/-- Settles O53: every lane is `(+0, +0)`, and the leading words of lane 0 are of one magnitude. -/
theorem differenceWithItselfIsZero : Obligations.DifferenceWithItselfIsZero := by
  intro sh s c legal inFlight sameHi sameLo finite
  rw [← current_of_inFlight inFlight] at sameHi sameLo finite
  have same : ∀ j, doubledB sh.kind s j = doubledA sh.kind s j := fun j => by
    rw [doubledB, doubledA, sameHi, sameLo]
  have ordered : orderOk (doubledA sh.kind s 0).hi (negDoubled (doubledB sh.kind s 0)).hi = true := by
    obtain ⟨finiteHi, _⟩ := finite 0 (lanes_count_pos _)
    rw [same]
    exact orderOk_fneg_self finiteHi
  refine ⟨congrArg _ (completeDoubled_zeros legal (fun j hj => ?_) s),
    congrArg _ ((completeChecked_of_orderOk ordered _ s).trans (completeDoubled_zeros legal (fun j hj => ?_) s))⟩
  all_goals
    obtain ⟨finiteHi, finiteLo⟩ := finite j hj
    rw [same]
  · exact addDD_negDoubled finiteHi finiteLo
  · exact addcDD_negDoubled finiteHi finiteLo

end Sys2Proof.Machine
end

section
/-! PROOF. The commands of doubled multiplication, division and square root (43_doubled_muldiv.md R190 to R194, R196,
R197): each completes at every legal shape, and every lane holds the words of its rule on the path that the build has. -/

namespace Sys2Proof.Machine

/-- Settles O36: the leading product and its correction, the two trailing products of `MUL.DD` in the order of the path
(R190, R191). -/
theorem mulDoubledComplete : Obligations.MulDoubledComplete := by
  intro sh s c legal inFlight
  rw [← current_of_inFlight inFlight]
  exact ⟨completesDoubled_of_exec legal rfl fun _ => rfl, completesDoubled_of_exec legal rfl fun _ => rfl⟩

/-- Settles O37: the terms summed from the smallest to the largest, with `R.lo` zero (R192, R194). -/
theorem plainProductsComplete : Obligations.PlainProductsComplete := by
  intro sh s c legal inFlight
  rw [← current_of_inFlight inFlight]
  exact ⟨completesPlain_of_exec legal rfl, completesPlain_of_exec legal rfl⟩

/-- Settles O38: the square of the leading component and its correction (R193). -/
theorem squDCompletes : Obligations.SquDCompletes := by
  intro sh s c legal inFlight
  rw [← current_of_inFlight inFlight]
  exact completesDoubled_of_exec legal rfl fun _ => rfl

/-- Settles O40: the quotient by the reciprocal seed and its correction on each path (R196). -/
theorem divDDCompletes : Obligations.DivDDCompletes := by
  intro sh s c legal inFlight
  rw [← current_of_inFlight inFlight]
  exact completesDoubled_of_exec legal rfl fun _ => rfl

/-- Settles O41: the unchecked addition of R197 is the two-sum of the leading components with the trailing ones added
into its error term, as `ADD.DD` has it (R172). -/
theorem sqrtDCompletes : Obligations.SqrtDCompletes := by
  intro sh s c legal inFlight
  rw [← current_of_inFlight inFlight]
  exact completesDoubled_of_exec legal rfl fun _ => rfl

end Sys2Proof.Machine
end

section
/-! PROOF. RECIP.D of a pair with trailing +0 (43_doubled_muldiv.md R195). Its correction differs from that of RECIP.S
(41_error_free_transforms.md R142) by one more operation, with a zero product. That operation leaves every word but
a NaN and `-0`, and the residual `1 - d * t` is `-0` on neither path: no sum or difference that starts from a word other than
`-0` ends in it, for a nonzero sum of numbers of the format does not round to a zero. -/

namespace Sys2Proof.Machine

variable {k : Kind} {a b c d t u v : Word k}

/-! ## A zero comes only from a zero -/

/-- A nonzero multiple of the least unit is no smaller than that unit, and does not round to a zero (R102). -/
theorem isZero_rn_of_mem_grid {q : ℚ} (nonzero : q ≠ 0) (mem : q ∈ grid (unitMin k)) : isZero (rn k q) = false := by
  by_contra h
  have zeroR : isZero (rn k q) = true := by simpa using h
  have hunit : (0 : ℚ) < 2 ^ unitMin k := by positivity
  have exponent : unitExp (rn k q) = unitMin k := by
    obtain ⟨_, _, _, unit⟩ := subnormal_ofFields (k := k) (neg := signBit (rn k q)) (Nat.two_pow_pos (prec k - 1))
    rwa [eq_zero_of_isZero zeroR]
  obtain ⟨n, habs⟩ := exists_abs_eq_of_mem_grid mem
  have hn : (1 : ℚ) ≤ n := by
    refine Nat.one_le_cast.mpr (Nat.one_le_iff_ne_zero.mpr fun hn => nonzero ?_)
    rwa [hn, Nat.cast_zero, zero_mul, abs_eq_zero] at habs
  have half := (isRounded_rn nonzero (isFinite_of_isZero zeroR)).half
  rw [(value_eq_zero_iff _).mpr zeroR, zero_sub, abs_neg, habs, exponent] at half
  nlinarith

theorem value_mem_grid_unitMin (a : Word k) : value a ∈ grid (unitMin k) :=
  grid_le_grid (unitMin_le_unitExp a) (value_mem_grid a)

theorem ne_zero_of_isZero_eq_false {n : Bool} (h : isZero a = false) : a ≠ zero k n := by
  obtain ⟨_, zeroN, _⟩ := zero_spec k n
  rintro rfl
  exact Bool.false_ne_true (h.symm.trans zeroN)

theorem ne_zero_of_isInfinity {n : Bool} (h : isInfinity a = true) : a ≠ zero k n := by
  obtain ⟨_, _, _, infN, _⟩ := zero_spec k n
  rintro rfl
  exact Bool.false_ne_true (infN.symm.trans h)

theorem qnan_ne_zero (k : Kind) (n : Bool) : qnan k ≠ zero k n := by cases k <;> cases n <;> decide

theorem zero_false_ne_zero_true (k : Kind) : zero k false ≠ zero k true := by cases k <;> decide

theorem one_ne_zero_true (k : Kind) : one k ≠ zero k true := by cases k <;> decide

/-- A sum is `-0` only if the first operand is (R104). -/
theorem fadd_ne_zero_true (h : a ≠ zero k true) : fadd a b ≠ zero k true := by
  rw [fadd]
  split
  · exact qnan_ne_zero k true
  split
  · split
    · exact qnan_ne_zero k true
    · exact h
  split
  next infinite => exact ne_zero_of_isInfinity infinite
  extract_lets q
  split
  next nonzero =>
    exact ne_zero_of_isZero_eq_false
      (isZero_rn_of_mem_grid nonzero (add_mem (value_mem_grid_unitMin a) (value_mem_grid_unitMin b)))
  split
  · exact h
  · exact zero_false_ne_zero_true k

theorem fsub_ne_zero_true (h : a ≠ zero k true) : fsub a b ≠ zero k true := by
  rw [fsub]
  split
  · exact qnan_ne_zero k true
  · exact fadd_ne_zero_true h

theorem isFinite_of_not_nan_inf (nan : isNan a = false) (inf : isInfinity a = false) : isFinite a = true := by
  rcases class_cases a with ⟨finite, _⟩ | ⟨_, infinite, _⟩ | ⟨_, _, isNanA⟩
  · exact finite
  · exact absurd (inf.symm.trans infinite) Bool.false_ne_true
  · exact absurd (nan.symm.trans isNanA) Bool.false_ne_true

***

PROBLEM DESCRIPTION> Lines with "than" in them are what the answer must contain; copy each from the records above.

TASK SOLUTION>
a NaN and `-0`, and the residual `1 - d * t` is `-0` on neither path: no sum or difference that starts from a word other than
/-- A nonzero multiple of the least unit is no smaller than that unit, and does not round to a zero (R102). -/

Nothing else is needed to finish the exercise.